Logo nos seus primeiros contatos com a faculdade de Licenciatura em Artes Visuais , Thatiana Cardoso teve um grande choque: a arte contemporânea não era nada daquilo que ela esperava. Ironicamente, a performance foi a linguagem que ela mais odiou conhecer, mas hoje é com ela que a artista trabalha. “Se isso é arte, eu não quero ser artista” – ela pensou na época. A decepção foi tão grande que a fez jogar fora toda a sua produção feita até aquele momento.
Parece que a arte a invadiu impetuosamente, sem pedir permissão, e tirou uma trava de seus olhos, fazendo-a perceber-se em um campo minado de repressões que até então não eram notadas. “Eu entendi que arte não era sobre o que estava lá fora, era o cotidiano, o que estava aqui dentro e por isso era tão assustador” – comenta. Ela explica que parte desse medo tinha uma origem precisa: ela cresceu num ambiente adestrador baseado na tradição religiosa que reduzia as individualidades das mulheres à vida de donas de casa, mães e esposas. “Às vezes o cotidiano tinha a ver com violência, tinha a ver com coisas que a gente preferia não ver” – conclui.
Depois de digerir tudo aquilo que havia acessado, Thatiana desistiu da área de docência e tomou coragem para se assumir artista. Na mochila, ela carregava todos os elementos que a haviam assombrado, para que assim pudesse transformar seu dia-a-dia e o que a cercava em investigação poética.
Hoje Thatiana percebe como todas as experiências culminaram na sua atual produção. Até mesmo sua formação anterior, em Tecnologia de Alimentos, influencia indiretamente seu atual trabalho: “eu percebi que, por meio dos alimentos, eu estava acessando o corpo”.
Ela que ouviu tantas vezes que o “corpo da mulher é biologicamente mais adequado para o serviço doméstico”, levou isso ao pé-da-letra e passou a investigar as semelhanças que os objetos de cozinha e o corpo humano podem ter. Através do zoom da câmera, esses objetos perdem suas identidades e evocam um mistério, transitando entre a estética carnal e artificial.
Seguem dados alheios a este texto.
-- ==== Sys2Proof/Laws/Ops.lean ====
section
/-! SUPPORT. For each shared operation, once, everything it can do: how a command settles, what each operand check
answers, and which cases a step has. -/

namespace Sys2Proof.Machine

/-! ### Sameness -/

@[refl] theorem SameShell.refl (s : State) : SameShell s s := by simp [SameShell]
@[refl] theorem SameResults.refl (s : State) : SameResults s s := by simp [SameResults]
@[refl] theorem SameRs.refl (s : State) : SameRs s s := by simp [SameRs]
@[refl] theorem SamePR.refl (s : State) : SamePR s s := rfl
@[refl] theorem SameMem.refl (s : State) : SameMem s s := fun _ => rfl

theorem SameMem.of_mem {s t : State} (hm : t.mem = s.mem) (he : t.epoch = s.epoch) : SameMem s t :=
  fun a => State.readByte_congr hm he a

/-! ### How a command ends -/

@[simp] theorem State.settle_ok (s t : State) : s.settle (.ok t) = .next t.complete := rfl

@[simp] theorem State.settle_error (s : State) (e : Err) : s.settle (.error e) = .next (s.raise e) := rfl

/-- A command that settles answers a next state: its results completed, or its error raised. -/
theorem State.settle_cases {s u : State} {r : Except Err State} (h : s.settle r = .next u) :
    (∃ t, r = .ok t ∧ u = t.complete) ∨ (∃ e, r = .error e ∧ u = s.raise e) := by
  cases r with
  | ok t => exact .inl ⟨t, rfl, by simpa using h.symm⟩
  | error e => exact .inr ⟨e, rfl, by simpa using h.symm⟩

/-- Completing a state whose shell is that of `s` completes `s` (R291). -/
theorem State.complete_completed {s t : State} (h : SameShell s t) : Completed s t.complete := by
  simpa [Completed, SameShell] using h

/-- Raising an error writes nothing but STATUS (R291). -/
theorem State.raise_failedClean (s : State) (e : Err) : FailedClean e s (s.raise e) := by
  refine ⟨by simp [Failed, SameShell], by simp [SameResults], by simp [SameRs], by simp [SamePR], ?_⟩
  exact SameMem.of_mem (by simp) (by simp)

/-- An error inside SEG.DECODE zeroes the results and writes nothing else but STATUS (R245). -/
theorem State.segFail_failed (s : State) (e : Err) :
    Failed e s (s.segFail e) ∧ (s.segFail e).res0 = 0#32 ∧ (s.segFail e).res1 = 0#32
      ∧ SameRs s (s.segFail e) ∧ SamePR s (s.segFail e) ∧ SameMem s (s.segFail e) := by
  refine ⟨by simp [Failed, SameShell], by simp, by simp, by simp [SameRs], by simp [SamePR], ?_⟩
  exact SameMem.of_mem (by simp) (by simp)

/-! ### Operand checks -/

theorem fieldElement_eq (w : Word) :
    fieldElement w = if w.toNat < 256 then .ok (w.setWidth 8) else .error .notElement := rfl

theorem fieldElement_ofByte (b : Byte) : fieldElement (Word.ofByte b) = .ok b := by
  have h : b.toNat < 256 := b.isLt
  have ht : (Word.ofByte b).toNat < 256 := by simp [Word.ofByte]; omega
  rw [fieldElement_eq, if_pos ht]
  simp [Word.ofByte]

theorem atMost_eq (max : Nat) (w : Word) :
    atMost max w = if w.toNat ≤ max then .ok w.toNat else .error .operandRange := rfl

theorem byteCount_eq (w : Word) :
    byteCount w = if 1 ≤ w.toNat ∧ w.toNat ≤ 512 then .ok w.toNat else .error .operandRange := rfl

theorem cwbufRange_eq (w : Word) (n : Nat) :
    cwbufRange w n = if w.toNat + n ≤ 4096 then .ok w.toNat else .error .cwbufRange := rfl

theorem blockLength_eq (w : Word) :
    blockLength w = if 1 ≤ w.toNat ∧ w.toNat ≤ 255 then .ok w.toNat else .error .rsLength := rfl

theorem ecCount_eq (w : Word) (n : Nat) :
    ecCount w n = if w.toNat ≤ n then .ok w.toNat else .error .rsLength := rfl

theorem qrVersion_eq (w : Word) :
    qrVersion w = if 1 ≤ w.toNat ∧ w.toNat ≤ 40 then .ok w.toNat else .error .version := rfl

theorem distinct_eq (d e : PReg) : distinct d e = if d = e then .error .sameDestination else .ok () := rfl

theorem capacity_eq (p : Poly) : capacity p = if p.length ≤ 512 then .ok () else .error .polyCapacity := rfl

/-! ### Steps -/

/-- A step of the sequencer waits, runs the instruction it fetches, or completes with the error that there is none. -/
theorem sequencerStep_cases {s t : State} (h : sequencerStep s = .next t) :
    (s.seq = .idle ∧ t = s) ∨ (s.seq = .busy ∧ ∃ i, s.fetch = .ok i ∧ exec i s = .next t)
      ∨ (s.seq = .busy ∧ ∃ e, s.fetch = .error e ∧ t = s.fetchFail e) := by
  unfold sequencerStep at h
  cases hs : s.seq with
  | idle => rw [hs] at h; exact .inl ⟨rfl, by simpa using h.symm⟩
  | busy =>
    rw [hs] at h
    cases hf : s.fetch with
    | ok i => exact .inr (.inl ⟨rfl, i, rfl, by simpa [hf] using h⟩)
    | error e => exact .inr (.inr ⟨rfl, e, rfl, by simpa [hf] using h.symm⟩)

/-- A turn is the host's, for the first of its queue, or the sequencer's, the host's turn passed or not. -/
theorem State.turn_cases (s : State) :
    (∃ op rest, s.hostQueue = op :: rest ∧ op ≠ .pass ∧ (op.isAccess = true → s.hostMayMove = true)
      ∧ s.turn = .host (s.hostStep op rest))
      ∨ ∃ u, (u = s ∨ ∃ rest, s.hostQueue = .pass :: rest ∧ u = { s with hostQueue := rest }) ∧ s.turn = .sequencer u := by
  unfold State.turn
  cases hq : s.hostQueue with
  | nil => exact .inr ⟨s, .inl rfl, rfl⟩
  | cons op rest =>
    cases op with
    | pass => exact .inr ⟨_, .inr ⟨rest, rfl, rfl⟩, rfl⟩
    | rst asserted => exact .inl ⟨_, rest, rfl, by simp, by simp [HostOp.isAccess], rfl⟩
    | _ =>
      by_cases hm : s.hostMayMove = true
      · exact .inl ⟨_, rest, rfl, by simp, fun _ => hm, by simp [hm]⟩
      · exact .inr ⟨s, .inl rfl, by simp [hm]⟩

/-- A step is the host's next action, or a step of the sequencer. -/
theorem step_cases {s t : State} (h : step s = .next t) :
    (∃ op rest, s.hostQueue = op :: rest ∧ op ≠ .pass ∧ (op.isAccess = true → s.hostMayMove = true)
      ∧ t = s.hostStep op rest)
      ∨ ∃ u, (u = s ∨ ∃ rest, s.hostQueue = .pass :: rest ∧ u = { s with hostQueue := rest })
        ∧ sequencerStep u = .next t := by
  unfold step at h
  rcases s.turn_cases with ⟨op, rest, hq, hp, ha, ht⟩ | ⟨u, hu, ht⟩ <;> rw [ht] at h
  · exact .inl ⟨op, rest, hq, hp, ha, by simpa using h.symm⟩
  · exact .inr ⟨u, hu, h⟩

end Sys2Proof.Machine
end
Suas obras são intrinsecamente pautadas na dubiedade, na traição das imagens como um reflexo das relações humanas e as violências invisíveis. Em algumas delas, o bote é revelado no próprio título, como na performance A medida da ilusão, em que a artista mede a circunferência do dedo anelar do espectador e entrega um cordão com o tamanho correspondente. Em outras, você é seduzido pela elegância e refinamento da imagem que, muitos aos poucos, passa se difundir em tortura. É o caso da vídeo-performance Fitilho, na qual uma supostamente inofensiva fita rosa e brilhante te envolve ao longo de quase 15 minutos até começar a cortar a boca da artista. Ou ainda em Acúmulo rosa, onde Thatiana é literalmente sufocada pela cor que representa toda a construção de feminilidade.
Já na obra em forma de baleiro, chamada Era para ser doce, é recheada de pequenos bilhetinhos contendo cerca de 700 mensagens que a artista coletou em suas conversas com homens que se passavam por soldados estadunidenses em operação em países como o Afeganistão e Síria buscando seduzi-la para depois aplicar o famoso “golpe do amor”, quando roubam uma fortuna.
A este ponto já está evidente que o caráter ambíguo de tensão não se restringe ao universo rosa criado por Tathiana, mas é um reflexo cru de uma realidade extremamente comum da nossa sociedade. Encontramos essa atmosfera particular diariamente no nosso país onde crimes de feminicídio são comumente justificados “por amor” e até um carinhoso abraço na amante pode se transformar em um mata-leão. Ou ainda, onde um galerista, supostamente em prol da profissão, pronuncia sem medo que “não representa artistas que são mães” como resposta para a ampla, coerente e arrebatadora produção de Thatiana Cardoso.
Talvez, inclusive, este seja o ato mais político de Thatiana: sua tentativa de adentrar o mercado de arte. Desde sua luta quando mais jovem para conseguir bolsa e para equilibrar aulas particulares de inglês que paguem sua faculdade até sua decisão de ser artista e mulher que infiltra uma enxurrada de cor-de-rosa no sistema artístico.
Um dia, ela teve medo da arte contemporânea. Quem hoje tem medo da arte de Thatiana Cardoso?